* TASK DETAILS *
Reproduce nothing but the closing run of lines: the line with "def Dev.putB (d" and each line that follows it to the end of the data.

Stored data

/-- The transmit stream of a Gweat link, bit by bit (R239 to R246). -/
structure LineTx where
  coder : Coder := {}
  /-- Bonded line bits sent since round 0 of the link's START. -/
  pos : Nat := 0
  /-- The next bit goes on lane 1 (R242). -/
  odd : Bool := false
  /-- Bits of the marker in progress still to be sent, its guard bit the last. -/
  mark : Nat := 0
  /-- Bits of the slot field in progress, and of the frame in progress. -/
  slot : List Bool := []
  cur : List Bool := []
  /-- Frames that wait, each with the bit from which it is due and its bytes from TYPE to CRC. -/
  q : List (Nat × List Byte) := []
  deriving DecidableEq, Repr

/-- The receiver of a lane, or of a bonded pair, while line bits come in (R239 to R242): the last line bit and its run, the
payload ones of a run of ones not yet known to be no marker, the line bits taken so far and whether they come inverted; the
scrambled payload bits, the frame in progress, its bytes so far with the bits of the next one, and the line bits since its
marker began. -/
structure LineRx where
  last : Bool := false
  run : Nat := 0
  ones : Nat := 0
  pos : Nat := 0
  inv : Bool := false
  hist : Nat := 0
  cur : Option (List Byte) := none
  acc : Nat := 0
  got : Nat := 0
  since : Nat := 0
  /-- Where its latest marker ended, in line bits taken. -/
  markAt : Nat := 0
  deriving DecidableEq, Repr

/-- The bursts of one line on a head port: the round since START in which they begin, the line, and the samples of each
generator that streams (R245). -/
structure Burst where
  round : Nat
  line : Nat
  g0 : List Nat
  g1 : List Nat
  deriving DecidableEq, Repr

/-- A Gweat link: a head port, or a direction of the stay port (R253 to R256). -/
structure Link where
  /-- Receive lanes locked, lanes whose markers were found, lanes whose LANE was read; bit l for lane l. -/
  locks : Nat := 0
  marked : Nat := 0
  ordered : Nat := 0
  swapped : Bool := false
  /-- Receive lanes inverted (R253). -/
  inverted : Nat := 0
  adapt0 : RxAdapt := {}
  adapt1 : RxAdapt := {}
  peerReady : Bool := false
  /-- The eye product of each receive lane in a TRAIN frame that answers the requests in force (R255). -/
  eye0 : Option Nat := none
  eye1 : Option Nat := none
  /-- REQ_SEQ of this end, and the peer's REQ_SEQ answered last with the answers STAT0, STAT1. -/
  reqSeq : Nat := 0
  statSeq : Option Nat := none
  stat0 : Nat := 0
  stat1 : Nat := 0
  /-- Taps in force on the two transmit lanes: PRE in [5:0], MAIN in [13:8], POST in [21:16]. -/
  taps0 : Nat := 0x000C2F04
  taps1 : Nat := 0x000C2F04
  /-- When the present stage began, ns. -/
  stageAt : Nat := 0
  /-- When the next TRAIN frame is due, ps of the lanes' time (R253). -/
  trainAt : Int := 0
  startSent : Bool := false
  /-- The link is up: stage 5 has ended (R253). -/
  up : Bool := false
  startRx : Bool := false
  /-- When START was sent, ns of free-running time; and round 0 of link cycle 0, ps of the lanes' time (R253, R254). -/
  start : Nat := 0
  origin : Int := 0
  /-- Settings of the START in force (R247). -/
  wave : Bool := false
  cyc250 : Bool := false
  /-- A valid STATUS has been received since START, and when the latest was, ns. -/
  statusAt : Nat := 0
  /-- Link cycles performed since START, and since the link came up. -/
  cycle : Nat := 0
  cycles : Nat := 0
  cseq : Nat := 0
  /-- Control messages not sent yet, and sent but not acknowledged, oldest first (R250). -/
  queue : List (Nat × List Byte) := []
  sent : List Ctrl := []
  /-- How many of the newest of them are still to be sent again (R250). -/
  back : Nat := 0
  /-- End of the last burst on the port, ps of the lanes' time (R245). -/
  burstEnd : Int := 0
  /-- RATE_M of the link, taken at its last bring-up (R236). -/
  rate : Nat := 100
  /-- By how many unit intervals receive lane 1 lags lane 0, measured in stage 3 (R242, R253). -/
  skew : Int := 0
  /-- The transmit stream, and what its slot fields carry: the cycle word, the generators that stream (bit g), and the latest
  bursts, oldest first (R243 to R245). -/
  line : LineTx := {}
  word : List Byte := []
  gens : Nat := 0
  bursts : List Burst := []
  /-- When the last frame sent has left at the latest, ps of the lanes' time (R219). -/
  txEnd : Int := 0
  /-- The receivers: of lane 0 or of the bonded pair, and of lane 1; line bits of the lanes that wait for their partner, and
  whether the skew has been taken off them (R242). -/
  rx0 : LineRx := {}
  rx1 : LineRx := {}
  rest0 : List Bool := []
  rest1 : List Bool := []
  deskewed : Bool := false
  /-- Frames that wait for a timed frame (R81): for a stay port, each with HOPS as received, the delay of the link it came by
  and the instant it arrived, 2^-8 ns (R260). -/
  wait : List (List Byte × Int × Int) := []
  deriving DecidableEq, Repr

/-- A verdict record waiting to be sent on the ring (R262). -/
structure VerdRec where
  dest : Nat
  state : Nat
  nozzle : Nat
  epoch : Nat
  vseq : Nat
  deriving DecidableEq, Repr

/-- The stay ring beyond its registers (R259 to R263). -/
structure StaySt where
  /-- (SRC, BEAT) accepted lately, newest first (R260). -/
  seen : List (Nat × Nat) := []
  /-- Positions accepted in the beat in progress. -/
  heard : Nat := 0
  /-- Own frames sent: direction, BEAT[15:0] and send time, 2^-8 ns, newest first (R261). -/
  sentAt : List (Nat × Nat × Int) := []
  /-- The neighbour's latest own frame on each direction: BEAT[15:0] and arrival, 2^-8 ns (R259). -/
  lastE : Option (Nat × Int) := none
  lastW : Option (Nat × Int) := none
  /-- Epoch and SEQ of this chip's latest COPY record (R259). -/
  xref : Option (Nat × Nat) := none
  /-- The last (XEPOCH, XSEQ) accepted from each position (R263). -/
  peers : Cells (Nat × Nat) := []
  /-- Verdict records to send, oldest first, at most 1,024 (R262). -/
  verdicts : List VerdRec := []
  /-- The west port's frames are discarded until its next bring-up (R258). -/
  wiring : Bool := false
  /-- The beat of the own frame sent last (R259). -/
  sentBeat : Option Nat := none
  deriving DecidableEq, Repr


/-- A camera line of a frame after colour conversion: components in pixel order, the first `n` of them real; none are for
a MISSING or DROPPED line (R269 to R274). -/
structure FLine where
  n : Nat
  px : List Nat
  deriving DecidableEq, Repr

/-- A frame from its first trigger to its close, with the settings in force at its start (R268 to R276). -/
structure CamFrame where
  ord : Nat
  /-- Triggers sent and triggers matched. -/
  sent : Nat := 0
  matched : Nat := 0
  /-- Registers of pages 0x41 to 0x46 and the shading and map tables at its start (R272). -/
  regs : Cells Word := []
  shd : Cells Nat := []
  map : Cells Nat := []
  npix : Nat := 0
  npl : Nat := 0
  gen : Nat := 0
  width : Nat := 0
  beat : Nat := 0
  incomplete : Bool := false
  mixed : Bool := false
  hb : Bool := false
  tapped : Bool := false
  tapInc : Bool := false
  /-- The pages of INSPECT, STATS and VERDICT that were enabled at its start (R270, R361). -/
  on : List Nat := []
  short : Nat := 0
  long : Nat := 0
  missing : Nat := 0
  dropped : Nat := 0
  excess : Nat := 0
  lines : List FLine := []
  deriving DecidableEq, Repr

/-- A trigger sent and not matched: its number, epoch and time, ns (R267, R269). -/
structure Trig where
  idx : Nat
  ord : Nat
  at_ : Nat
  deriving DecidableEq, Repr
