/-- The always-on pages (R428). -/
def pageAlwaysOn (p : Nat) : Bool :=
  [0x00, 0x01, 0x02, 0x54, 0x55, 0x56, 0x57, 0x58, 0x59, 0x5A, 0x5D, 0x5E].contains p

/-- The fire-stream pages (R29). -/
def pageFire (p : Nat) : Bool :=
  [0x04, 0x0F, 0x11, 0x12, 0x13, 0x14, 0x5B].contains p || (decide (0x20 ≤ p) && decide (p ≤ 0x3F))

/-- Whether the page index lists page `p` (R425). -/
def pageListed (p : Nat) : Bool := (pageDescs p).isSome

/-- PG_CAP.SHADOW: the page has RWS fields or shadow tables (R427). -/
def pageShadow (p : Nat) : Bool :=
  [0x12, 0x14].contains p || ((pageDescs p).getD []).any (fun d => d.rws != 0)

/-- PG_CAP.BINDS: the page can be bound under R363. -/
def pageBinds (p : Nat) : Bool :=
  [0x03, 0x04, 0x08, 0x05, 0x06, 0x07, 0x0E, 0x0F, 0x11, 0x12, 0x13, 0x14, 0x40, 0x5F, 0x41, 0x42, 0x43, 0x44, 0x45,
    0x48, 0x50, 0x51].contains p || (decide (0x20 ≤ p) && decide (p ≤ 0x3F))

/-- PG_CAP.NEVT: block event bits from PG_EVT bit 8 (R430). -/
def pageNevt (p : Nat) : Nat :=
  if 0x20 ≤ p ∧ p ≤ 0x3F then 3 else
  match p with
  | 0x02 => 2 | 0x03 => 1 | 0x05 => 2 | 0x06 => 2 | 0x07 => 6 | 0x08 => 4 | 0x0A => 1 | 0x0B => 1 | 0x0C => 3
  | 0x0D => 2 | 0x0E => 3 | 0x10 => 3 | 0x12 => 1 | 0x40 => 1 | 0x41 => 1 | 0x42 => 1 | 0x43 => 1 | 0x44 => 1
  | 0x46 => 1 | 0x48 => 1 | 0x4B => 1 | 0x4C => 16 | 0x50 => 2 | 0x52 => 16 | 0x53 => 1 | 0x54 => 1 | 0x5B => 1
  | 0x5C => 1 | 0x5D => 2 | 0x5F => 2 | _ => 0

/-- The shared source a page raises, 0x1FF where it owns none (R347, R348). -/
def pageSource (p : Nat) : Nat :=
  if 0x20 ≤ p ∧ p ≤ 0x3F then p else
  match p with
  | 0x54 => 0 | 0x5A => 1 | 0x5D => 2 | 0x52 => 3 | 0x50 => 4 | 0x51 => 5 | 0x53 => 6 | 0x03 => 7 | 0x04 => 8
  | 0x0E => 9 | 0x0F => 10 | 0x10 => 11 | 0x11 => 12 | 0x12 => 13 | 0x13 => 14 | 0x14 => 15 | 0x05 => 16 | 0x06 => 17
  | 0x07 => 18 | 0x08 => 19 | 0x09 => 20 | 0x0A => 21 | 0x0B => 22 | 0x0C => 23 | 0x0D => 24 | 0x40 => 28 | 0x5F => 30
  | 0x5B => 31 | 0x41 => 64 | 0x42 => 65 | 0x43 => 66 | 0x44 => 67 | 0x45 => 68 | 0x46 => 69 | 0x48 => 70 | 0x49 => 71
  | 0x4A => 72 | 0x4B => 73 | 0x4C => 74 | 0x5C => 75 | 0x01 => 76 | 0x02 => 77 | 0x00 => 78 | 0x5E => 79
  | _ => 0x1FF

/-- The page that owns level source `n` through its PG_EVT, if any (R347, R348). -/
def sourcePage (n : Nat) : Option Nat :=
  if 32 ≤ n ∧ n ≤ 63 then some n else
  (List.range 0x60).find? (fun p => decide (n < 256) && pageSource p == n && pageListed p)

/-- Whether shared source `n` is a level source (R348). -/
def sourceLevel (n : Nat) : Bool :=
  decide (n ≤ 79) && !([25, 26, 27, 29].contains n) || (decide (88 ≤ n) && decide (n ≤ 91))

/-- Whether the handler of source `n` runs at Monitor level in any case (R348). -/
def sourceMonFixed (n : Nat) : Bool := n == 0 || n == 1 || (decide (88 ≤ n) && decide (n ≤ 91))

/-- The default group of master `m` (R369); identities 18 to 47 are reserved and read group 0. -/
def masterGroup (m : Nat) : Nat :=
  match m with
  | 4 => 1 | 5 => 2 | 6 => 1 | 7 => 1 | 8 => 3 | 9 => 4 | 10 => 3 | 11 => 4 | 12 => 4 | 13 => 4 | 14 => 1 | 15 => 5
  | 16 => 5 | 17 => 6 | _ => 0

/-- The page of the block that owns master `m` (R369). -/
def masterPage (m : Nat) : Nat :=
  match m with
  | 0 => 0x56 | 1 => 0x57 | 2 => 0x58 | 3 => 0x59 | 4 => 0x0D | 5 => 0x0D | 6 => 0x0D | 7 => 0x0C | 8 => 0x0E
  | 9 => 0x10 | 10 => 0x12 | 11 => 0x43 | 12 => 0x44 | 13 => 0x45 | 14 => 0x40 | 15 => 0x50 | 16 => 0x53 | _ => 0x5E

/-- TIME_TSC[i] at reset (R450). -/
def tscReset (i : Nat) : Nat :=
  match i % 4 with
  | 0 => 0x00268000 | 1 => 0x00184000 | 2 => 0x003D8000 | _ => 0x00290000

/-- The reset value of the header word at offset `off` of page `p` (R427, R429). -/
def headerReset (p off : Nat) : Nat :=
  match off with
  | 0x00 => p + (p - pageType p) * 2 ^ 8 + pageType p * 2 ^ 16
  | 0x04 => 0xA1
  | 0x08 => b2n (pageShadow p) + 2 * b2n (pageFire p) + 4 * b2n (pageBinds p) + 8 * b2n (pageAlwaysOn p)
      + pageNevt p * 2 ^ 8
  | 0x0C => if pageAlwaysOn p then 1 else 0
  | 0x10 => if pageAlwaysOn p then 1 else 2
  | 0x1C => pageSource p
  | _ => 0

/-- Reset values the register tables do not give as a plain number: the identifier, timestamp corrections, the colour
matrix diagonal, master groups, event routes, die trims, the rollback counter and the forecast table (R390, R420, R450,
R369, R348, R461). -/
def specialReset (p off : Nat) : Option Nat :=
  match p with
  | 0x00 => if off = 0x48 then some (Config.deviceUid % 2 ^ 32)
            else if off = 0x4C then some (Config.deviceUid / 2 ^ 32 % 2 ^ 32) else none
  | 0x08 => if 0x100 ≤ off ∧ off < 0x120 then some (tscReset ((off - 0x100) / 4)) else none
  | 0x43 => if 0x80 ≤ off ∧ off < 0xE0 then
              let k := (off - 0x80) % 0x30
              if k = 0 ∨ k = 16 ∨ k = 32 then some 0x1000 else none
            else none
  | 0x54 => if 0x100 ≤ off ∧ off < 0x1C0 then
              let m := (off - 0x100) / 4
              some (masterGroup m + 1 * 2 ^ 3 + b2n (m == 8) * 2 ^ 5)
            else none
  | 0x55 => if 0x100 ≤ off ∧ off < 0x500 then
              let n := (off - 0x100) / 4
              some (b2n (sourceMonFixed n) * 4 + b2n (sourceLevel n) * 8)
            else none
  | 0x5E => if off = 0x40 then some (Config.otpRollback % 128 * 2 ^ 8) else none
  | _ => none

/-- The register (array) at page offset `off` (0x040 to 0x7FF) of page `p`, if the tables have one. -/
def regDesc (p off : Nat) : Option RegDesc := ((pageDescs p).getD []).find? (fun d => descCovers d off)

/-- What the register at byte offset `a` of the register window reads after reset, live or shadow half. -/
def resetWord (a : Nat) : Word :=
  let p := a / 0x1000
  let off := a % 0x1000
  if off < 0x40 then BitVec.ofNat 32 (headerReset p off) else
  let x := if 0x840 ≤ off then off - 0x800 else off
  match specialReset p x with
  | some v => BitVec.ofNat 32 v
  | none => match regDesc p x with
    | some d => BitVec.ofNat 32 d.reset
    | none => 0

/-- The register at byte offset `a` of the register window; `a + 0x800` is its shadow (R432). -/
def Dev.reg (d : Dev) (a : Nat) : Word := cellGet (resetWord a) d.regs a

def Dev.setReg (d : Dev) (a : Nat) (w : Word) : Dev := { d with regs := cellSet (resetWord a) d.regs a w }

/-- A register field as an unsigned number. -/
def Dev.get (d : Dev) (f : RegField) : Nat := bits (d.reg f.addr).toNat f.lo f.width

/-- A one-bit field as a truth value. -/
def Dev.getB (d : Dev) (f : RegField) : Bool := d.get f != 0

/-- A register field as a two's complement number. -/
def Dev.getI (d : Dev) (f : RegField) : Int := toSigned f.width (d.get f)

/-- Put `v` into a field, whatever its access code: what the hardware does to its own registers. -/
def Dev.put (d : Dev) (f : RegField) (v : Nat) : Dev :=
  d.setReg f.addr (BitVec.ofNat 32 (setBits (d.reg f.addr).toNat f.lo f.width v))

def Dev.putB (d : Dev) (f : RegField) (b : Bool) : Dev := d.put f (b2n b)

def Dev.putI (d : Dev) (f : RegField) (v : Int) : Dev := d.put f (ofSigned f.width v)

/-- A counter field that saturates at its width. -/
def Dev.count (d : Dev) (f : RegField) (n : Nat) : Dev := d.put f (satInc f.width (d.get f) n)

* REPLY TO THE TASK *
def Dev.putB (d : Dev) (f : RegField) (b : Bool) : Dev := d.put f (b2n b)

def Dev.putI (d : Dev) (f : RegField) (v : Int) : Dev := d.put f (ofSigned f.width v)

/-- A counter field that saturates at its width. -/
def Dev.count (d : Dev) (f : RegField) (n : Nat) : Dev := d.put f (satInc f.width (d.get f) n)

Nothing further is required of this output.